The reason for this is that because the perimeter is shorter, the layer below is still molten when the next layer is extruded on top of it. It moves around giving an untidy surface and also does not resist the contraction of the layer above. The bottom few layers are the correct size because they are welded to the solid raft but the layers above are too small as they have contracted inwards. A 5 x 5mm test shows this effect even more :-



The only way around this is either to wait for the layer below to cool, speed up its cooling with a fan, or extrude very slowly. I decided to experiment with a fan. It was immediately obvious that if you have a fan blowing near the nozzle you have to insulate it otherwise it doesn't reach its target temperature.

The RepRap design uses fiberglass wool but I wanted to be able to see the state of my heater so I decided to make a transparent cover. I started with a plastic test tube, donated by my wife, which used to contain bath salts.



I cut the end off this and drilled a hole to clear the nozzle. I converted a large plastic nut into a mounting flange by stripping out the thread on my lathe so that it was a push fit.

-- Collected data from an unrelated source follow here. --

-- ==== Sys2Proof/Certificates/Slice0/Obligations.lean ====
section
/-! DEFINITION. The statements for the provers, family by family, from the manual's rules. `yields i s P` says that the
command's arm answers a next state with P; `s.only t fs` that nothing but the named register fields differs. -/



open Sys2Proof Sys2Proof.Machine

/-- For every command, rest of the queue and state: step with the command at the front of the queue is exec of that
command on the state with the queue's rest. -/
def Obligations.StepRunsTheFrontCommand : Prop :=
  ∀ (i : Instr) (rest : List Instr) (s : State), s.pending = i :: rest →
    step s = exec i { s with pending := rest }

/-- With nothing waiting, a step answers a next state: while the main PLL runs, UPD writes nothing and no request
waits on the link, MTIME goes up by one, wrapping at 2^64, and neither memory, nor the non-volatile state, nor the
queue changes; boot goes on to CODE 0x02 or 0x06 where a step of it has ended, and from a factory record that
fails its CRC to 0xE4; a boot-record or journal write of UPD ends and is BUSY no more; while the PLL does not run,
nothing changes. That a tick is what an idle step does is the model's choice (log entry 1). -/
def Obligations.EmptyQueuePassesOneTick : Prop :=
  (∀ (s : State), s.pending = [] → s.sys.pll = true → s.nvm.work = none → s.hif.waits = [] →
    ∃ t, step s = .next t ∧ t.mtime = (s.mtime + 1) % 2 ^ 64 ∧ t.pending = [] ∧ t.dram = s.dram ∧ t.nvm = s.nvm) ∧
  (∀ (s : State), s.pending = [] → s.sys.pll = true → s.sys.coreUp = true → s.nvm.work = none → s.hif.waits = [] →
    (s.get SYS.BOOT_STATUS_CODE = 1 ∨ s.get SYS.BOOT_STATUS_CODE = 5) →
    ∃ t, step s = .next t ∧ t.get SYS.BOOT_STATUS_CODE = s.get SYS.BOOT_STATUS_CODE + 1 ∧
      t.get SYS.BOOT_STATUS_DETAIL = 0) ∧
  (∀ (s : State), s.pending = [] → s.sys.pll = true → s.sys.coreUp = true → s.nvm.work = none → s.hif.waits = [] →
    s.get SYS.BOOT_STATUS_CODE = 4 →
    ∃ t, step s = .next t ∧ t.get SYS.BOOT_STATUS_CODE = if s.sys.factoryBad then 0xE4 else 4) ∧
  (∀ (s : State), s.pending = [] → s.sys.pll = true → s.sys.coreUp = true → s.nvm.work = some (4, none) →
    s.hif.waits = [] →
    ∃ t, step s = .next t ∧ t.nvm.work = none ∧ t.get UPD.STS_BUSY = 0) ∧
  (∀ (s : State), s.pending = [] → s.sys.pll = false →
    step s = .next s)

/-- Right after reset the queue is empty, both memories are in canonical form, and the fields that the SYS and INTC
tables give reset values show them: DEVID.PART 0x4880, BOOT_STATUS.CODE 0, RSTCAUSE.POR 1 and no other cause,
WDOG_CTL.TIMEOUT 0x3E8, no PEND or INSVC bit, ROUTE 0xFF but 0x22 for source 15, no error latched on any page. -/
def Obligations.ResetLeavesTheResetValues : Prop :=
  (
    State.reset.pending = [] ∧ State.reset.storesOk ∧ State.reset.regsOk) ∧
  (
    State.reset.get SYS.DEVID_PART = 0x4880 ∧ State.reset.get SYS.BOOT_STATUS_CODE = 0 ∧
      State.reset.get SYS.RSTCAUSE_POR = 1 ∧ State.reset.get SYS.RSTCAUSE_PIN = 0 ∧
      State.reset.get SYS.RSTCAUSE_CHIP = 0 ∧ State.reset.get SYS.RSTCAUSE_SVC = 0 ∧
      State.reset.get SYS.RSTCAUSE_WDCHIP = 0 ∧ State.reset.get SYS.RSTCAUSE_WDSVC = 0 ∧
      State.reset.get SYS.WDOG_CTL_TIMEOUT = 0x3E8) ∧
  (∀ (i : Nat),
    State.reset.get (INTC.PEND i) = 0 ∧ State.reset.get (INTC.INSVC i) = 0 ∧
      State.reset.get (INTC.ROUTE_TGT i) = if i = 15 then 0x22 else 0xFF) ∧
  (∀ (p : Page),
    State.reset.get (HDR.EFIRST_VALID p.base) = 0 ∧ State.reset.get (HDR.ISR_ERR p.base) = 0)

/-- For every state whose DRAM and MRAM are in canonical form (addresses strictly rising, no entry equal to what an
unlisted byte reads as) and whose register files are in order: if the step answers a next state, that state has
both properties. It holds for every command of the table and for the idle tick. -/
def Obligations.EveryStepKeepsTheCanonicalForm : Prop :=
  ∀ (s t : State), s.storesOk → s.regsOk → step s = .next t →
    t.storesOk ∧ t.regsOk

/-- Every command answers a next state in every state in which no unsupported condition holds; the only fault is the
unsupported condition, and it is given only while one holds (R5, log entry 8); no command is ever refused. -/
def Obligations.CommandsStopOnlyWhenUnsupported : Prop :=
  (∀ (i : Instr) (s : State), s.supported →
    ∃ t, exec i s = .next t) ∧
  (∀ (i : Instr) (s : State) (f : Fault), exec i s = .fault f →
    f = .unsupportedCondition ∧ ¬ s.supported) ∧
  (∀ (i : Instr) (s : State) (r : Refusal),
    exec i s ≠ .refused r)

/-- For every command and state: if exec answers a next state, its queue is the queue before. The queue is the model's
own, and that no effect of a command puts a command into it is log entry 29's design choice;
95_what_each_step_holds.md lists the commands. -/
def Obligations.CommandsLeaveTheQueue : Prop :=
  ∀ (i : Instr) (s t : State), exec i s = .next t →
    t.pending = s.pending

Here it is mounted on the extruder :-



The first fan I tried was a small North bridge cooling fan. It was so light that I could mount it on a stiff wire attached by ring tail crimps and bolts. :-



Unfortunately it wasn't very powerful so the next fan I tried was a PC case fan complete with speed control and blue flashing LEDs.



This worked a lot better but it is difficult to get it as close as I would like it. Here is the tallest thing I have made so far, it is 10 x 10 x 150mm. At this point I changed to 4mm per second travel and a feed rate to give a 1mm filament. I found that you can get finer filament just by stretching it as it leaves the nozzle so the work I did with flow rate and filament size is not really relevant. I had to reduce the layer height to 0.8mm.



This worked well on the windward side, with a nice tight corner, but not so well on the leeward side. The corner away from the fan is more rounded and the layers are less tidy. A cross section shows that the two sides cooled by the fan are straighter and longer.

The 5 x 5 x 20mm test is much improved but its surface area is so small that the fan fails to keep it cool enough. I think the only option with something as small as this is to slow down, and possibly drop the temperature.



Again the leeward side is not as good. The filament short cuts the corner because the layer below is not strong enough to hold it in place. I think to make the fan effective a cowling and duct is needed to get a strong flow of air directed downwards around all sides of the nozzle.



I have noticed that there is always an excess of material at the corners. This is because the head makes a perfect right angle but the filament has a minimum bend radius and takes a short cut. I am not sure how to compensate for this. I can't really pause the extruder because its response is too slow, so I either have to speed the head up as it takes a corner, or perhaps make it move in an arc that matches the bend radius rather than a right angle.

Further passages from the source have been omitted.